Probate is a court’s legal confirmation that a will is valid. It allows the executor to distribute the deceased person’s assets.
Parliament passed the Repealing and Amending Act, 2025, which deletes Section 213, ending the requirement of mandatory probate for wills in Mumbai, Chennai, and Kolkata.
The government argued that the rule was a colonial-era provision, discriminatory, and causing unequal treatment between communities and regions.
What does this mean for heirs now?
Heirs of Mumbai, Chennai and Kolkata can claim property without probate like in other parts of the country. Banks, registrars and authorities may accept the will directly.
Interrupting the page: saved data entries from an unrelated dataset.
/-! ### Orders that keep the books, access and the store -/

/-- TARIFF COMMIT needs KEEPER access and carries no argument; it copies the PENDING bank to the ACTIVE bank, raises the
generation modulo 65,536 and replies DONE with it; nothing else at the desk changes, the port's framers left out of account
(R160). -/
def Obligations.TariffCommitTakesEffect : Prop :=
  (∀ (s : State) (args : List Byte),
    levelNeeded s 11 args = .keeper ∧ (lengthFault 11 args = if args = [] then none else some .malformed)) ∧
  ∀ (s : State) (o : OrderIn) (n : Addr), OrderPasses s (.tariffCommit o) o n 11 o.args →
    ∃ t, exec (.tariffCommit o) s = .next t ∧
      t.desk.unframed =
        ({ s.deskReplied n with active := s.tables.pendingBank, generation := s.toll.generation + 1 } : Desk).unframed ∧
      t.replies (s.replyTo o 11 .done (le 2 (s.toll.generation + 1).toNat))

/-- SAVE fixes the store's contents as they stand and leaves the check unwritten; ORDERS stays EXECUTING. At its end, with a
read-back that agrees the check is written and the reply is DONE; otherwise the store stays invalid, the reason is STORE_WRITE
and the reply FAILED. Without a SAVE in execution that end changes nothing at the desk, the model's choice (assumption log 4)
(R179, R181, R195, R196). -/
def Obligations.SaveRunsToItsEnd : Prop :=
  (∀ (s : State) (o : OrderIn) (n : Addr), OrderPasses s (.save o) o n 12 o.args →
     ∃ t, exec (.save o) s = .next t ∧ t.store.valid = false ∧
       t.desk =
         { s.deskTaken n with
           orderState := .executing o.src o.tag
           store :=
             { contents :=
                 { tables := s.tables, codes := s.orders.codes, active := s.toll.active, generation := s.toll.generation }
               check := none } }) ∧
  (∀ (s : State) (agrees : Bool), s.powered = true →
     ∃ t, exec (.saveComplete agrees) s = .next t ∧
       (∀ console tag, s.orders.state = .executing console tag →
         (agrees = true → t.store.valid = true ∧
           t.desk = { s.desk with
             orderState := .replying false
             store := { s.store with check := some (storeCheck s.store.contents) } } ∧
           t.replies (replyFrame s console tag 12 Result.done.code false [])) ∧
         (agrees = false →
           t.desk = { s.desk with orderState := .replying false, reason := .storeWrite } ∧
           t.replies (replyFrame s console tag 12 Result.failed.code false []))) ∧
       ((∀ console tag, s.orders.state ≠ .executing console tag) → t.desk = s.desk))

/-- ACCESS: a matching code, or a code not yet set, gives the level; a mismatch drops it and the third starts the lockout,
during which every ACCESS is DENIED. LEAVE returns the console to OPEN. A drop, and LEAVE, abandon the console's own transfer
with the ABANDONED flag (R190, R191). -/
def Obligations.AccessIsRaisedAndLeft : Prop :=
  (∀ (s : State) (o : OrderIn) (n : Addr) (v : Level) (a : Access), OrderPasses s (.access o) o n 13 o.args →
     levelOf (byteAt o.args 0).toNat = some v → a = s.orders.access.get n →
     ∃ t, exec (.access o) s = .next t ∧
       (a.lockout.isSome = true →
         t.desk = s.deskReplied n ∧ t.replies (s.replyTo o 13 .denied [])) ∧
       (a.lockout = none → ((s.orders.codes.at v = none ∨ s.orders.codes.at v = some (o.args.drop 1)) →
         t.desk =
           { s.deskReplied n with
             access := vecPut s.orders.access n
               ({ level := v, idle := startTimer (s.par 48), mismatches := 0, lockout := none } : Access)
             transfer := if v.code < a.level.code ∧ s.transferOf n = true then none else s.orders.transfer } ∧
         t.replies (replyFrame s o.src o.tag 13 Result.done.code
           (decide (v.code < a.level.code) && s.transferOf n) (le 1 v.code)))) ∧
       (a.lockout = none → (∃ code, s.orders.codes.at v = some code ∧ code ≠ o.args.drop 1) →
         t.desk =
           { s.deskReplied n with
             access := vecPut s.orders.access n
               ({ level := .opn, idle := none, mismatches := min (a.mismatches + 1) 3,
                  lockout := if a.mismatches + 1 ≥ 3 then some 300 else none } : Access)
             transfer := if a.level ≠ .opn ∧ s.transferOf n = true then none else s.orders.transfer } ∧
         t.replies (replyFrame s o.src o.tag 13 Result.denied.code (decide (a.level ≠ .opn) && s.transferOf n) []))) ∧
  (∀ (s : State) (o : OrderIn) (n : Addr), OrderPasses s (.leave o) o n 14 o.args →
     ∃ t, exec (.leave o) s = .next t ∧
       t.desk =
         { s.deskReplied n with
           access := vecPut s.orders.access n ({ s.orders.access.get n with level := .opn, idle := none } : Access)
           transfer := if s.transferOf n = true then none else s.orders.transfer } ∧
       t.replies (replyFrame s o.src o.tag 14 Result.done.code (s.transferOf n) []))

/-- ACCESS CODE SET and CLOCK SET (R191, R192). -/
def Obligations.CodesAndClockSet : Prop :=
  ∀ (s : State) (o : OrderIn) (n : Addr),
    (OrderPasses s (.accessCodeSet o) o n 15 o.args → ∃ t, exec (.accessCodeSet o) s = .next t ∧
      (byteAt o.args 0 = 1 →
        t.desk = { s.deskReplied n with codes := { s.orders.codes with keeper := some (o.args.drop 1) } } ∧
        t.replies (s.replyTo o 15 .done [])) ∧
      (byteAt o.args 0 = 2 →
        t.desk = { s.deskReplied n with codes := { s.orders.codes with engineer := some (o.args.drop 1) } } ∧
        t.replies (s.replyTo o 15 .done [])) ∧
      (byteAt o.args 0 ≠ 1 → byteAt o.args 0 ≠ 2 →
        t.desk = s.deskReplied n ∧ t.replies (s.replyTo o 15 .outOfRange []))) ∧
    (OrderPasses s (.clockSet o) o n 16 o.args → ∃ t, exec (.clockSet o) s = .next t ∧
      (field o.args 2 2 ≤ 1439 →
        t.desk =
          { s.deskReplied n with
            clock := { day := field o.args 0 2, minute := field o.args 2 2, second := 0, isSet := true } } ∧
        t.replies (s.replyTo o 16 .done [])) ∧
      (field o.args 2 2 > 1439 → t.desk = s.deskReplied n ∧ t.replies (s.replyTo o 16 .outOfRange [])))

/-- CREDIT needs KEEPER access and carries five bytes; it raises the credited total and the balance modulo 2^48, clears the
released mark and re-opens a HELD account it lifts to its limit, account 0 as any other; an amount outside 1 to 100,000,000
and an UNUSED account change nothing. The port's framers are left out of account (R167). -/
def Obligations.CreditRaisesBalance : Prop :=
  (∀ (s : State) (args : List Byte),
    levelNeeded s 24 args = .keeper ∧ (lengthFault 24 args = if args.length = 5 then none else some .malformed)) ∧
  ∀ (s : State) (o : OrderIn) (n : Addr) (k : Fin 256) (a : Account) (x : Nat), OrderPasses s (.credit o) o n 24 o.args →
    k.1 = (byteAt o.args 0).toNat → a = s.account k → x = field o.args 1 4 →
    ∃ t, exec (.credit o) s = .next t ∧
      (1 ≤ x → x ≤ 100000000 → a.state ≠ .unused → ∃ b : Account,
        b.credited = a.credited + BitVec.ofNat 48 x ∧ b.balance = a.balance + BitVec.ofNat 48 x ∧
        b.charged = a.charged ∧ b.limit = a.limit ∧ b.passages = a.passages ∧ b.released = false ∧
        b.state = (if a.state = .held ∧ b.balance.toInt ≥ -(a.limit : Int) then .opened else a.state) ∧
        t.desk.unframed = ({ s.deskReplied n with accounts := vecPut s.toll.accounts k b } : Desk).unframed ∧
        t.replies (s.replyTo o 24 .done (le 1 b.state.code ++ le 6 b.balance.toNat))) ∧
      ((x = 0 ∨ x > 100000000) → t.desk.unframed = (s.deskReplied n).unframed ∧ t.replies (s.replyTo o 24 .outOfRange [])) ∧
      (1 ≤ x → x ≤ 100000000 → a.state = .unused → t.desk.unframed = (s.deskReplied n).unframed ∧ t.replies (s.replyTo o 24 .state []))

/-- ADJUST is a charge: the charged total rises, the balance falls, and an OPEN account other than 0 and not released that
falls below its limit becomes HELD (R166, R168). The framer's return to HUNT whatever it held is the model's reading
(assumption log 2). -/
def Obligations.AdjustCharges : Prop :=
  ∀ (s : State) (o : OrderIn) (n : Addr) (k : Fin 256) (a : Account) (x : Nat), OrderPasses s (.adjust o) o n 25 o.args →
    k.1 = (byteAt o.args 0).toNat → a = s.account k → x = field o.args 1 4 →
    ∃ t, exec (.adjust o) s = .next t ∧
      (1 ≤ x → x ≤ 100000000 → a.state ≠ .unused → ∃ b : Account,
        b.charged = a.charged + BitVec.ofNat 48 x ∧ b.balance = a.balance - BitVec.ofNat 48 x ∧
        b.credited = a.credited ∧ b.limit = a.limit ∧ b.passages = a.passages ∧ b.released = a.released ∧
        b.state =
          (if k ≠ 0 ∧ a.state = .opened ∧ b.balance.toInt < -(a.limit : Int) ∧ a.released = false then .held
          else a.state) ∧
        t.desk = { s.deskReplied n with accounts := vecPut s.toll.accounts k b } ∧
        t.replies (s.replyTo o 25 .done (le 1 b.state.code ++ le 6 b.balance.toNat))) ∧
      ((x = 0 ∨ x > 100000000) → t.desk = s.deskReplied n ∧ t.replies (s.replyTo o 25 .outOfRange [])) ∧
      (1 ≤ x → x ≤ 100000000 → a.state = .unused → t.desk = s.deskReplied n ∧ t.replies (s.replyTo o 25 .state []))

/-- RELEASE takes a HELD account to OPEN and sets its released mark; any other account gets STATE. ACCOUNT SET: OPEN an UNUSED
account other than 0 with zero totals, set the LIMIT of an account in use, CLOSE an account other than 0 that no QUEUED or
ASSIGNED vessel names; any other account gets STATE or, on CLOSE, FAILED; with a limit above 10,000,000 each of the three gets
OUT_OF_RANGE and changes no account (R165, R169, R170). -/
def Obligations.ReleaseAndAccountSet : Prop :=
  (∀ (s : State) (o : OrderIn) (n : Addr) (k : Fin 256), OrderPasses s (.release o) o n 26 o.args →
     k.1 = (byteAt o.args 0).toNat →
     ∃ t, exec (.release o) s = .next t ∧
       ((s.account k).state = .held →
         t.desk =
           { s.deskReplied n with
             accounts := vecPut s.toll.accounts k ({ s.account k with state := .opened, released := true } : Account) } ∧
         t.replies (s.replyTo o 26 .done [])) ∧
       ((s.account k).state ≠ .held → t.desk = s.deskReplied n ∧ t.replies (s.replyTo o 26 .state []))) ∧
  (∀ (s : State) (o : OrderIn) (n : Addr) (k : Fin 256) (a : Account) (limit : Nat),
     k.1 = (byteAt o.args 0).toNat → a = s.account k → limit = field o.args 1 4 → limit ≤ 10000000 →
     (OrderPasses s (.accountSetOpen o) o n 27 (insertAction 1 o.args) → ∃ t, exec (.accountSetOpen o) s = .next t ∧
       (k ≠ 0 → a.state = .unused →
         t.desk =
           { s.deskReplied n with
             accounts := vecPut s.toll.accounts k
               ({ state := .opened, limit := limit, balance := 0, credited := 0, charged := 0, passages := 0,
                  released := false } : Account) } ∧
         t.replies (s.replyTo o 27 .done [])) ∧
       (k = 0 ∨ a.state ≠ .unused → t.desk = s.deskReplied n ∧ t.replies (s.replyTo o 27 .state []))) ∧
     (OrderPasses s (.accountSetLimit o) o n 27 (insertAction 2 o.args) → ∃ t, exec (.accountSetLimit o) s = .next t ∧
       (a.state ≠ .unused →
         t.desk =
           { s.deskReplied n with
             accounts := vecPut s.toll.accounts k
               ({ a with
                  limit := limit
                  state := if a.state = .held ∧ a.balance.toInt ≥ -(limit : Int) then .opened else a.state } : Account) } ∧
         t.replies (s.replyTo o 27 .done [])) ∧
       (a.state = .unused → t.desk = s.deskReplied n ∧ t.replies (s.replyTo o 27 .state []))) ∧
     (OrderPasses s (.accountSetClose o) o n 27 (insertAction 3 o.args) → s.consoleLive n →
       ∃ t, exec (.accountSetClose o) s = .next t ∧
       (k ≠ 0 → a.state ≠ .unused → naming s k = 0 →
         t.desk = { s.deskReplied n with accounts := vecPut s.toll.accounts k unusedAccount } ∧
         t.replies (s.replyTo o 27 .done [])) ∧
       (k ≠ 0 → a.state ≠ .unused → naming s k ≠ 0 →
         t.desk = { s.deskReplied n with reason := .accountInUse } ∧ t.replies (s.replyTo o 27 .failed [])) ∧
       (k = 0 ∨ a.state = .unused → t.desk = s.deskReplied n ∧ t.replies (s.replyTo o 27 .state [])))) ∧
  (∀ (s : State) (c : Instr) (o : OrderIn) (n : Addr) (action : Byte),
     c = .accountSetOpen o ∧ action = 1 ∨ c = .accountSetLimit o ∧ action = 2 ∨ c = .accountSetClose o ∧ action = 3 →
     OrderPasses s c o n 27 (insertAction action o.args) → field o.args 1 4 > 10000000 →
     ∃ t, exec c s = .next t ∧ t.desk = s.deskReplied n ∧ t.replies (s.replyTo o 27 .outOfRange []))

/-- RESTART replies DONE and changes nothing else until the reply has been sent; the end of its transmission is a start, from
which no reply and no transfer of before remains. The straps and the retained check are operands of the end of transmission
(assumption log 6) (R184, R198). -/
def Obligations.RestartStartsAfterReply : Prop :=
  (∀ (s : State) (o : OrderIn) (n : Addr), OrderPasses s (.restart o) o n 29 o.args →
    ∃ t, exec (.restart o) s = .next t ∧ t.desk = { s.deskReplied n with orderState := .replying true } ∧
      t.replies (s.replyTo o 29 .done [])) ∧
  (∀ (s : State) (f : Frame) (i : StartInputs), s.powered = true → s.orders.state = .replying true →
    s.line.sendingC = some { frame := f, origin := .reply } →
    ∃ t, exec (.endOfTransmissionC i) s = .next t ∧ exec (.resetInput i) s = .next t ∧
      t.orders.state = .idle ∧ t.line.reply = none ∧ t.orders.transfer = none)

/-- The orders that read or keep books leave the working station alone: from a LIVE console, with nothing forming and port F
busy, no node, level, chamber, sluice, interlock, vessel or output slot changes but the console's silence timer, which
starts afresh (R31, R182). -/
def Obligations.DeskOrdersLeaveTheWorks : Prop :=
  ∀ (s : State) (c : Instr) (o : OrderIn) (n : Addr) (code : Nat) (args : List Byte),
    OrderPasses s c o n code args → code ∉ workingCodes → s.consoleLive n → Quiet s →
    ∃ t, exec c s = .next t ∧ t.works = (startSilence n s).works ∧ t.line.slots = s.line.slots ∧
      t.line.sendingF = s.line.sendingF ∧ t.line.bufferCF = s.line.bufferCF ∧ t.nextLockage = s.nextLockage

/-! ### Table transfers -/

/-- A FIRST opens a transfer, abandoning the one before with the ABANDONED flag, and a MIDDLE of the same table and console
continues it; each stages its entries and starts the part timer of 30 seconds (R187). -/
def Obligations.TablePartsStaged : Prop :=
  ∀ (s : State) (o : OrderIn) (n : Addr) (id first : Byte) (data : List Byte), o.args = id :: first :: data →
    s.consoleLive n → (id.toNat ≤ 7 → s.outOfService = true) →
    first.toNat + data.length / entryBytes id.toNat ≤ tableEntries id.toNat →
    partInRange id.toNat first.toNat data = true →
    (OrderPasses s (.tableWriteFirst o) o n 10 (2 :: o.args) → ∃ t, exec (.tableWriteFirst o) s = .next t ∧
      t.desk =
        { s.deskReplied n with
          transfer := some
            { table := id.toNat, console := n, parts := [(first.toNat, data)], timer := some 30 } } ∧
      t.replies (replyFrame s o.src o.tag 10 Result.done.code s.orders.transfer.isSome [])) ∧
    (∀ tr, OrderPasses s (.tableWriteMiddle o) o n 10 (3 :: o.args) → s.orders.transfer = some tr →
      tr.table = id.toNat → tr.console = n → stagedBytes tr.parts + data.length ≤ 1024 →
      ∃ t, exec (.tableWriteMiddle o) s = .next t ∧
        t.desk =
          { s.deskReplied n with
            transfer := some
              { table := id.toNat, console := n, parts := tr.parts ++ [(first.toNat, data)], timer := some 30 } } ∧
        t.replies (s.replyTo o 10 .done []))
The process becomes faster, cheaper and less court-driven.
However, probate is still required in case there is a dispute over the will. The matter then can be proceeded with in the court for resolution.
Why was mandatory probate only for Mumbai, Chennai & Kolkata?
The mandatory probate was applicable only for these three cities, which reflects a remnant of the colonial era. The British created special succession rules only for these cities.
During British rule, Mumbai (Bombay), Chennai (Madras) and Kolkata (Calcutta) had Presidency High Courts.
Muslims and Christians were already exempt from mandatory probate even in these cities. This Section only applied over Hindus, Buddhists, Sikhs, Jains and Parsis.